Collected data entries
□ □ □ □

/-- The stored value of a half. -/
def State.halfVal (s : State) (n : Nat) : Nat := s.rd ⟨legOff n, 0, 16, match findLeg n with
  | some h => (h.fields.map (fun x => x.2.rst)).headD 0
  | none => 0⟩

/-- R506: a pair is consistent. -/
def State.pairOk (s : State) (hi : Nat) (v : Nat) : Bool :=
  if hi = 0x08 then v != 0 && !s.on F.GLB_STATE_ARMED
  else if hi = 0x0C then true
  else if hi < 0x30 then
    let f := v % 2 ^ 28
    20000000 ≤ f && f ≤ 250000000 && (s.bandFor (4 + (hi - 0x12) / 8) (legFcw f)).isSome
  else 10000 ≤ v && v ≤ 2000000000

/-- R282, R506: a consistent pair comes into use; a pixel frequency waits for LEGACY_FREQ_HOP. -/
def State.pairUse (s : State) (hi v : Nat) : State :=
  let h := v / 65536
  let l := v % 65536
  if hi = 0x08 then
    let s := (s.wr L.WEB_SCALE_HI_SCALE h).wr L.WEB_SCALE_LO_SCALE l
    s.drive [(F.ENC_SCALE_SCALE (s.rd L.WEB_PRI), v)]
  else if hi = 0x0C then { s with leg := { s.leg with axTgt := some v } }
  else if hi < 0x30 then s.modLeg ((hi - 0x12) / 8) (fun x => { x with hop := some (v % 2 ^ 28) })
  else
    let st := (hi - 0x71) / 4
    (s.modLeg st (fun x => { x with freq := some v })).polygon st

/-- R506: a polygon frequency is in use, and PG_FREQ reads it, once the drive has ended its reference period (R333). -/
def State.pgSettle (s : State) (st : Nat) : State :=
  match (s.legSt st).freq with
  | none => s
  | some v =>
    if (s.xd st).next.isSome || s.rd (F.XD_VALUE_VALUE st) != s.xdRead st && !s.ncom st then s else
    ((s.modLeg st (fun x => { x with freq := none })).wr (L.PG_FREQ_HI_FREQ st) (v / 65536)).wr (L.PG_FREQ_LO_FREQ st) (v % 65536)

/-- R506: an L_AX_CMD takes the target that waits. -/
def State.axTarget (s : State) : State :=
  match s.leg.axTgt with
  | none => s
  | some v =>
    (({ s with leg := { s.leg with axTgt := none } } : State).wr L.AX_TGT_HI_TGT (v / 65536)).wr L.AX_TGT_LO_TGT (v % 65536)

/-- R282: the latest consistent pair at an address, in use or about to be. -/
def State.pairNow (s : State) (hi : Nat) : Nat :=
  let own := s.halfVal hi * 65536 + s.halfVal (hi + 1)
  if hi = 0x08 then own
  else if hi = 0x0C then s.leg.axTgt.getD own
  else if hi < 0x30 then (s.legSt ((hi - 0x12) / 8)).hop.getD own
  else (s.legSt ((hi - 0x71) / 4)).freq.getD own

/-- The pair a hold stands for, with `old` for a half not written. -/
def PairHold.value (h : PairHold) (hi old : Nat) : Nat :=
  let b := h.val2.getD old
  if h.addr = hi then h.val * 65536 + b else b * 65536 + h.val

def State.dropHold (s : State) (hi : Nat) : State :=
  { s with leg := { s.leg with pairs := s.leg.pairs.filter (fun p => min p.addr p.other != hi) } }

/-- R282: a write of one half of a pair. -/
def State.pairWrite (s : State) (hi lo n v : Nat) : State :=
  let h : PairHold := match s.leg.pairs.find? (fun p => min p.addr p.other = hi) with
    | none => ⟨n, if n = hi then lo else hi, v, none, s.now⟩
    | some p => if p.addr = n then { p with val := v } else { p with val2 := some v }
  let s := s.dropHold hi
  if h.val2.isSome && s.pairOk hi (h.value hi 0) then s.pairUse hi (h.value hi 0)
  else { s with leg := { s.leg with pairs := s.leg.pairs ++ [h] } }

/-- R282: 64 µs after the first half was written. -/
def State.pairExpiry (s : State) (n : Nat) : State :=
  match s.leg.pairs.find? (fun p => p.addr = n || p.other = n) with
  | none => s
  | some p =>
    if s.now < p.start + 64000 then s else
    let hi := min p.addr p.other
    let old := if p.other = hi then s.pairNow hi / 65536 else s.pairNow hi % 65536
    let s := s.dropHold hi
    if s.pairOk hi (p.value hi old) then s.pairUse hi (p.value hi old)
    else s.post 1 0xA010 17 0 [(0, 1, p.addr), (1, 1, p.other), (2, 2, p.val), (4, 2, p.val2.getD old)]

def execPairHoldExpiry (n : Fin 256) (s : State) : Out State Fault Refusal := .next (s.live (s.pairExpiry n))

/-! ### RUN (R500) -/

/-- R500: the DISARM of a write of RUN = 0 takes effect when no station is in a frame. -/
def State.legStop (s : State) : State :=
  if s.leg.stopping && [0, 1, 2, 3].all s.outOfFrame then { s.disarm with leg := { s.disarm.leg with stopping := false } } else s

/-- R500: L_CTRL.RUN is written. 1 applies ARM, also where the device is armed, which validates again (R277); a refusal then
leaves ARMED = 1 and RUN 0 (log 62). -/
def State.legRun (s : State) (run : Bool) : State :=
  if !s.compat then s
  else if run then
    match s.armRefusal with
    | some (r, f, g) => (((s.wr L.CTRL_RUN 0).armRefused r 0 f g).setW1c L.STAT_CFG_FAULT 1).legIrq 12
    | none =>
      let s := (s.wr L.CTRL_RUN 1).armed
      { s with leg := { s.leg with stopping := false } }
  else
    let s := s.wr L.CTRL_RUN 0
    State.legStop { s with leg := { s.leg with stopping := s.on F.GLB_STATE_ARMED } }

def execLegacyRun (run : Bool) (s : State) : Out State Fault Refusal := .next (s.live (s.legRun run))

def execLCtrlFsClr (s : State) : Out State Fault Refusal := .next (s.live (if s.compat then s.fsClr else s))

def execLCtrlSafeClr (s : State) : Out State Fault Refusal := .next (s.live (if s.compat then s.lsafeClr else s))

/-! ### Axes (R502) -/

/-- A legacy axis command as a transaction of one descriptor. -/
def State.legAxis (s0 : State) (fs : List (Nat × Nat × Nat)) : State :=
  if !s0.compat then s0 else
  let s := s0.axTarget
  match s.applyAxis 0 [mkEntry ((8, 1, s.rd L.AX_SEL_AXIS) :: fs)] with
  | .done s _ _ => s
  | .fail _ _ _ _ note => note s

/-- OP 1: a trapezoidal move with AMAX = 10 × VMAX per second and BLEND 0. -/
def State.legMove (s0 : State) : State :=
  if !s0.compat then s0 else
  let s := s0.axTarget
  let v := 32 * s.rd L.AX_VMAX_VMAX
  let t := sInt 32 (s.rd L.AX_TGT_HI_TGT * 65536 + s.rd L.AX_TGT_LO_TGT)
  s.legAxis [(0, 1, 0x32), (10, 6, uBits 48 t), (16, 4, 256 * v), (20, 4, 10 * v)]

def execLAxCmdMove (s : State) : Out State Fault Refusal := .next (s.live s.legMove)

def State.legHome (s : State) : State := s.legAxis [(0, 1, 0x34)]

def execLAxCmdHome (s : State) : Out State Fault Refusal := .next (s.live s.legHome)

/-- OP 3, 4, 5: AX_CTL STOP, ESTOP, CLEAR. -/
def State.legAxCtl (s : State) (op : Nat) : State := s.legAxis [(0, 1, 0x35), (9, 1, op)]

def execLAxCmdStop (s : State) : Out State Fault Refusal := .next (s.live (s.legAxCtl 0))

def execLAxCmdEstop (s : State) : Out State Fault Refusal := .next (s.live (s.legAxCtl 1))

def execLAxCmdClear (s : State) : Out State Fault Refusal := .next (s.live (s.legAxCtl 2))

def State.legAxCmd (s : State) (op : Nat) : State :=
  match op with
  | 1 => s.legMove
  | 2 => s.legHome
  | 3 => s.legAxCtl 0
  | 4 => s.legAxCtl 1
  | 5 => s.legAxCtl 2
  | _ => s

/-! ### Register writes (R502–R505) -/

/-- The fields of a legacy register that hold a value of their own take a write by type. -/
def State.legStore (s : State) (n v : Nat) : State :=
  match findLeg n with
  | none => s
  | some h => h.fields.foldl (fun (s : State) (x : Acc × Fld) => s.putField x.1 x.2 ((v >>> x.2.lo) % 2 ^ x.2.w)) s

□ □ □ □

Could you transcribe the entries exactly, from the first line through the line containing "is consistent. -/", and give nothing more?

/-- The stored value of a half. -/
def State.halfVal (s : State) (n : Nat) : Nat := s.rd ⟨legOff n, 0, 16, match findLeg n with
  | some h => (h.fields.map (fun x => x.2.rst)).headD 0
  | none => 0⟩

/-- R506: a pair is consistent. -/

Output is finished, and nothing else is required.